Подобная позиция основывалась на восходящих к Вл. Соловьеву и Шеллингу, а также к современному неокантианству представлениях о существовании объективных сил, стоящих превыше индивидуально направленных воль и хотений. В конечном счете - к столь излюбленной в русской традиции вере в подчиненность личности, субъекта каким-то более высоким целям, игнорирующим его приватное существование1*. "Таким образом, в философии творчества русского символизма возобновляется идущая от традиций романтизма трагическая антиномия жизни и творчества; творческий акт, который в романтическом сознании предполагается как спасительный по отношению к культуре, оказывается губительным, разрушительным по отношению к жизни самого творца"2.

Тема преодоления хаоса в философии культуры акмеизма трактовалась по-другому. Великолепный знаток и исследователь немецкого романтизма В. Жирмунский, автор работы "Немецкий романтизм и современная мистика" (1914), не случайно стал одним из первых теоретиков, принципиально различивших глубинные цели эстетики творчества символизма и акмеизма. Пафос его статьи "Преодолевшие символизм"3 - "внешнее" преодоление хаоса не есть преодоление хаоса глубинного. Высокий "тематизм" поэзии русского символизма претендовал на "снятие" хаоса путем включения поэтического субъекта - а с ним и читателя - в осознание проблемы "нон финита" любого художественного (читай: культурного) текста, в "вдвижение" их обоих в целостный и глубинный "хаотизм" бытия. Акмеисты не победили формой хаос, что есть высшая задача искусства, а сознательно изгнали его вместе с "водянкой больших тем" (Н. Гумилев) из круга своих эстетических интересов, что придало их поэтическим текстам художественную завершенность, но, по мнению беспристрастного исследователя, обеднило "значимость и ценность поэтического произведения"4, в то время как поэзия "живет не только своей художественной действительностью, а целым рядом внехудожественных переживаний, вызываемых переживанием эстетическим"5.

Произошло сознательное сужение мира до мира приватного субъекта. Это итог, подведенный в ранней статье Жирмунским.

Жирмунский прав, называя процессы, идущие в русской лирике начала XX века. Но к ним требуются корелляты в мире культуры.

Как точно заметила современная исследовательница, "... мифология, литература, история - разные уровни, через которые проходит развитие мысли. Они существуют одновременно с другими уровнями ее развития. Образы, с ними связанные, включаются в иерархию разнотипных средств, выражающих одни и те же общие мотивы. Возникает своего рода система зеркал, направленных на одно и то же содержание"6.

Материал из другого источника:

-- ==== Sys2Proof/Laws/State.lean ====
section
/-! SUPPORT. What each update of the state leaves in each field: one lemma per field and update, all by rfl. -/

namespace Sys2Proof.Machine

/-! ### setStat -/

@[simp] theorem State.setStat_config (s : State) (st : Stat) : (s.setStat st).config = s.config := rfl
@[simp] theorem State.setStat_stat (s : State) (st : Stat) : (s.setStat st).stat = st := rfl
@[simp] theorem State.setStat_run (s : State) (st : Stat) : (s.setStat st).run = s.run := rfl
@[simp] theorem State.setStat_requests (s : State) (st : Stat) : (s.setStat st).requests = s.requests := rfl
@[simp] theorem State.setStat_responses (s : State) (st : Stat) : (s.setStat st).responses = s.responses := rfl
@[simp] theorem State.setStat_results (s : State) (st : Stat) : (s.setStat st).results = s.results := rfl
@[simp] theorem State.setStat_streams (s : State) (st : Stat) : (s.setStat st).streams = s.streams := rfl

/-! ### clearStat -/

@[simp] theorem State.clearStat_config (s : State) : s.clearStat.config = s.config := rfl
@[simp] theorem State.clearStat_stat (s : State) : s.clearStat.stat = Stat.zero := rfl
@[simp] theorem State.clearStat_run (s : State) : s.clearStat.run = s.run := rfl
@[simp] theorem State.clearStat_requests (s : State) : s.clearStat.requests = s.requests := rfl
@[simp] theorem State.clearStat_responses (s : State) : s.clearStat.responses = s.responses := rfl
@[simp] theorem State.clearStat_results (s : State) : s.clearStat.results = s.results := rfl
@[simp] theorem State.clearStat_streams (s : State) : s.clearStat.streams = s.streams := rfl

/-! ### respond -/

@[simp] theorem State.respond_config (s : State) (r : Response) : (s.respond r).config = s.config := rfl
@[simp] theorem State.respond_stat (s : State) (r : Response) : (s.respond r).stat = s.stat := rfl
@[simp] theorem State.respond_run (s : State) (r : Response) : (s.respond r).run = s.run := rfl
@[simp] theorem State.respond_requests (s : State) (r : Response) : (s.respond r).requests = s.requests := rfl
@[simp] theorem State.respond_responses (s : State) (r : Response) : (s.respond r).responses = s.responses ++ [r] := rfl
@[simp] theorem State.respond_results (s : State) (r : Response) : (s.respond r).results = s.results := rfl
@[simp] theorem State.respond_streams (s : State) (r : Response) : (s.respond r).streams = s.streams := rfl

/-! ### answerIllegal -/

@[simp] theorem State.answerIllegal_config (s : State) : s.answerIllegal.config = s.config := rfl
@[simp] theorem State.answerIllegal_stat (s : State) : s.answerIllegal.stat = s.stat := rfl
@[simp] theorem State.answerIllegal_run (s : State) : s.answerIllegal.run = s.run := rfl
@[simp] theorem State.answerIllegal_requests (s : State) : s.answerIllegal.requests = s.requests := rfl
@[simp] theorem State.answerIllegal_responses (s : State) :
    s.answerIllegal.responses = s.responses ++ [.rn statusIllegal] := rfl
@[simp] theorem State.answerIllegal_results (s : State) : s.answerIllegal.results = s.results := rfl
@[simp] theorem State.answerIllegal_streams (s : State) : s.answerIllegal.streams = s.streams := rfl

/-! ### setRequests -/

@[simp] theorem State.setRequests_config (s : State) (q : List Request) : (s.setRequests q).config = s.config := rfl
@[simp] theorem State.setRequests_stat (s : State) (q : List Request) : (s.setRequests q).stat = s.stat := rfl
@[simp] theorem State.setRequests_run (s : State) (q : List Request) : (s.setRequests q).run = s.run := rfl
@[simp] theorem State.setRequests_requests (s : State) (q : List Request) : (s.setRequests q).requests = q := rfl
@[simp] theorem State.setRequests_responses (s : State) (q : List Request) :
    (s.setRequests q).responses = s.responses := rfl
@[simp] theorem State.setRequests_results (s : State) (q : List Request) : (s.setRequests q).results = s.results := rfl
@[simp] theorem State.setRequests_streams (s : State) (q : List Request) : (s.setRequests q).streams = s.streams := rfl

/-! ### setSrc -/

@[simp] theorem State.setSrc_config (s : State) (i : InStream) : (s.setSrc i).config = s.config := rfl
@[simp] theorem State.setSrc_stat (s : State) (i : InStream) : (s.setSrc i).stat = s.stat := rfl
@[simp] theorem State.setSrc_run (s : State) (i : InStream) : (s.setSrc i).run = s.run := rfl
@[simp] theorem State.setSrc_requests (s : State) (i : InStream) : (s.setSrc i).requests = s.requests := rfl
@[simp] theorem State.setSrc_responses (s : State) (i : InStream) : (s.setSrc i).responses = s.responses := rfl
@[simp] theorem State.setSrc_results (s : State) (i : InStream) : (s.setSrc i).results = s.results := rfl
@[simp] theorem State.setSrc_streams (s : State) (i : InStream) : (s.setSrc i).streams = { s.streams with src := i } := rfl

/-! ### setSlIn -/

@[simp] theorem State.setSlIn_config (s : State) (k : Fin 8) (i : InStream) : (s.setSlIn k i).config = s.config := rfl
@[simp] theorem State.setSlIn_stat (s : State) (k : Fin 8) (i : InStream) : (s.setSlIn k i).stat = s.stat := rfl
@[simp] theorem State.setSlIn_run (s : State) (k : Fin 8) (i : InStream) : (s.setSlIn k i).run = s.run := rfl
@[simp] theorem State.setSlIn_requests (s : State) (k : Fin 8) (i : InStream) : (s.setSlIn k i).requests = s.requests := rfl
@[simp] theorem State.setSlIn_responses (s : State) (k : Fin 8) (i : InStream) :
    (s.setSlIn k i).responses = s.responses := rfl
@[simp] theorem State.setSlIn_results (s : State) (k : Fin 8) (i : InStream) : (s.setSlIn k i).results = s.results := rfl
@[simp] theorem State.setSlIn_streams (s : State) (k : Fin 8) (i : InStream) :
    (s.setSlIn k i).streams = { s.streams with slIn := s.streams.slIn.set k i } := rfl

/-! ### setSlOut -/

@[simp] theorem State.setSlOut_config (s : State) (k : Fin 8) (o : OutStream) : (s.setSlOut k o).config = s.config := rfl
@[simp] theorem State.setSlOut_stat (s : State) (k : Fin 8) (o : OutStream) : (s.setSlOut k o).stat = s.stat := rfl
@[simp] theorem State.setSlOut_run (s : State) (k : Fin 8) (o : OutStream) : (s.setSlOut k o).run = s.run := rfl
@[simp] theorem State.setSlOut_requests (s : State) (k : Fin 8) (o : OutStream) :
    (s.setSlOut k o).requests = s.requests := rfl
@[simp] theorem State.setSlOut_responses (s : State) (k : Fin 8) (o : OutStream) :
    (s.setSlOut k o).responses = s.responses := rfl
@[simp] theorem State.setSlOut_results (s : State) (k : Fin 8) (o : OutStream) : (s.setSlOut k o).results = s.results := rfl
@[simp] theorem State.setSlOut_streams (s : State) (k : Fin 8) (o : OutStream) :
    (s.setSlOut k o).streams = { s.streams with slOut := s.streams.slOut.set k o } := rfl

/-! ### writeOut -/

@[simp] theorem State.writeOut_config (s : State) (bs : List Byte) : (s.writeOut bs).config = s.config := rfl
@[simp] theorem State.writeOut_stat (s : State) (bs : List Byte) : (s.writeOut bs).stat = s.stat := rfl
@[simp] theorem State.writeOut_run (s : State) (bs : List Byte) : (s.writeOut bs).run = s.run := rfl
@[simp] theorem State.writeOut_requests (s : State) (bs : List Byte) : (s.writeOut bs).requests = s.requests := rfl
@[simp] theorem State.writeOut_responses (s : State) (bs : List Byte) : (s.writeOut bs).responses = s.responses := rfl
@[simp] theorem State.writeOut_results (s : State) (bs : List Byte) : (s.writeOut bs).results = s.results := rfl
@[simp] theorem State.writeOut_streams (s : State) (bs : List Byte) :
    (s.writeOut bs).streams = { s.streams with out := s.streams.out ++ bs } := rfl

/-! ### openEncode -/

@[simp] theorem State.openEncode_config (s : State) (src : List Byte) (sl : Vector (Option (List WriteAnswer)) 8) :
    (s.openEncode src sl).config = s.config := rfl
@[simp] theorem State.openEncode_stat (s : State) (src : List Byte) (sl : Vector (Option (List WriteAnswer)) 8) :
    (s.openEncode src sl).stat = s.stat := rfl
@[simp] theorem State.openEncode_run (s : State) (src : List Byte) (sl : Vector (Option (List WriteAnswer)) 8) :
    (s.openEncode src sl).run = s.run := rfl
@[simp] theorem State.openEncode_requests (s : State) (src : List Byte) (sl : Vector (Option (List WriteAnswer)) 8) :
    (s.openEncode src sl).requests = s.requests := rfl
@[simp] theorem State.openEncode_responses (s : State) (src : List Byte) (sl : Vector (Option (List WriteAnswer)) 8) :
    (s.openEncode src sl).responses = s.responses := rfl
@[simp] theorem State.openEncode_results (s : State) (src : List Byte) (sl : Vector (Option (List WriteAnswer)) 8) :
    (s.openEncode src sl).results = s.results := rfl
@[simp] theorem State.openEncode_streams (s : State) (src : List Byte) (sl : Vector (Option (List WriteAnswer)) 8) :
    (s.openEncode src sl).streams = { s.streams with src := ⟨src, 0⟩, slOut := Vector.ofFn fun k => ⟨[], sl[k].getD []⟩ } := rfl

/-! ### openDecode -/

@[simp] theorem State.openDecode_config (s : State) (sl : Vector (Option (List Byte)) 8) :
    (s.openDecode sl).config = s.config := rfl
@[simp] theorem State.openDecode_stat (s : State) (sl : Vector (Option (List Byte)) 8) :
    (s.openDecode sl).stat = s.stat := rfl
@[simp] theorem State.openDecode_run (s : State) (sl : Vector (Option (List Byte)) 8) : (s.openDecode sl).run = s.run := rfl
@[simp] theorem State.openDecode_requests (s : State) (sl : Vector (Option (List Byte)) 8) :
    (s.openDecode sl).requests = s.requests := rfl
@[simp] theorem State.openDecode_responses (s : State) (sl : Vector (Option (List Byte)) 8) :
    (s.openDecode sl).responses = s.responses := rfl
@[simp] theorem State.openDecode_results (s : State) (sl : Vector (Option (List Byte)) 8) :
    (s.openDecode sl).results = s.results := rfl
@[simp] theorem State.openDecode_streams (s : State) (sl : Vector (Option (List Byte)) 8) :
    (s.openDecode sl).streams = { s.streams with slIn := Vector.ofFn fun k => ⟨sl[k].getD [], 0⟩, out := [] } := rfl

/-! ### setRun -/

@[simp] theorem State.setRun_config (s : State) (r : Option Run) : (s.setRun r).config = s.config := rfl
@[simp] theorem State.setRun_stat (s : State) (r : Option Run) : (s.setRun r).stat = s.stat := rfl
@[simp] theorem State.setRun_run (s : State) (r : Option Run) : (s.setRun r).run = r := rfl
@[simp] theorem State.setRun_requests (s : State) (r : Option Run) : (s.setRun r).requests = s.requests := rfl
@[simp] theorem State.setRun_responses (s : State) (r : Option Run) : (s.setRun r).responses = s.responses := rfl
@[simp] theorem State.setRun_results (s : State) (r : Option Run) : (s.setRun r).results = s.results := rfl
@[simp] theorem State.setRun_streams (s : State) (r : Option Run) : (s.setRun r).streams = s.streams := rfl

/-! ### finish -/

@[simp] theorem State.finish_config (s : State) (o : RunOutcome) (p : Bool) : (s.finish o p).config = s.config := rfl
@[simp] theorem State.finish_stat (s : State) (o : RunOutcome) (p : Bool) : (s.finish o p).stat = s.stat := rfl
@[simp] theorem State.finish_run (s : State) (o : RunOutcome) (p : Bool) : (s.finish o p).run = none := rfl
@[simp] theorem State.finish_requests (s : State) (o : RunOutcome) (p : Bool) : (s.finish o p).requests = s.requests := rfl
@[simp] theorem State.finish_responses (s : State) (o : RunOutcome) (p : Bool) :
    (s.finish o p).responses = s.responses := rfl
@[simp] theorem State.finish_results (s : State) (o : RunOutcome) (p : Bool) :
    (s.finish o p).results = s.results ++ [⟨o, p, s.stat⟩] := rfl
@[simp] theorem State.finish_streams (s : State) (o : RunOutcome) (p : Bool) : (s.finish o p).streams = s.streams := rfl

/-! ### hardwareReset -/

@[simp] theorem State.hardwareReset_config (s : State) : s.hardwareReset.config = s.config := rfl
@[simp] theorem State.hardwareReset_stat (s : State) : s.hardwareReset.stat = Stat.zero := rfl
@[simp] theorem State.hardwareReset_run (s : State) : s.hardwareReset.run = none := rfl
@[simp] theorem State.hardwareReset_requests (s : State) : s.hardwareReset.requests = [] := rfl
@[simp] theorem State.hardwareReset_responses (s : State) : s.hardwareReset.responses = s.responses := rfl
@[simp] theorem State.hardwareReset_results (s : State) : s.hardwareReset.results = s.results := rfl
@[simp] theorem State.hardwareReset_streams (s : State) : s.hardwareReset.streams = s.streams := rfl

end Sys2Proof.Machine
end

Мысль, общая для всей культуры десятых годов, - это мысль о реабилитации приватного человека, субъекта; это тема "обыденного сознания", властно заявляющего о своих правах. (Не в этом ли причина столь явного интереса нас самих к этому периоду русской истории?) "Эвклидова геометрия" старого мира отступала, в культуре происходили сложные процессы смены парадигм, менялись привычные оценки и критерии, теоретический "просветительский" разум века Просвещения отступал в интеллигентском сознании перед сложностью нового времени, философия стремилась соединить пафос традиционной европейской "гуманитарной" субъективности с правами жизни, признаваемыми реально выше теории. Все смешалось, была утрачена система оценок и иерархий, не было в традиционном сознании соответствий между реалиями конкретного мира, окружающего субъекта, самим миром и нормами нравственной жизни. "Все смешалось в доме Облонских..." - в который раз...

Феноменология Гуссерля попыталась объединить в себе обе линии: традицию вчувствывающегося в теорию субъекта и мира вокруг него. Русское гуссерлианство (оно почти не исследовано и даже не названо хотя бы на уровне влияний и взаимоотношений - например, мощная и интереснейшая линия Гуссерль-Бахтин) включило в себя реабилитированное "житейское мироощущение", гуссерлевский "жизненный мир" как мощное подспорье в культурологических, эстетических, поэтических и подчас политических спорах о сущности движения эпохи.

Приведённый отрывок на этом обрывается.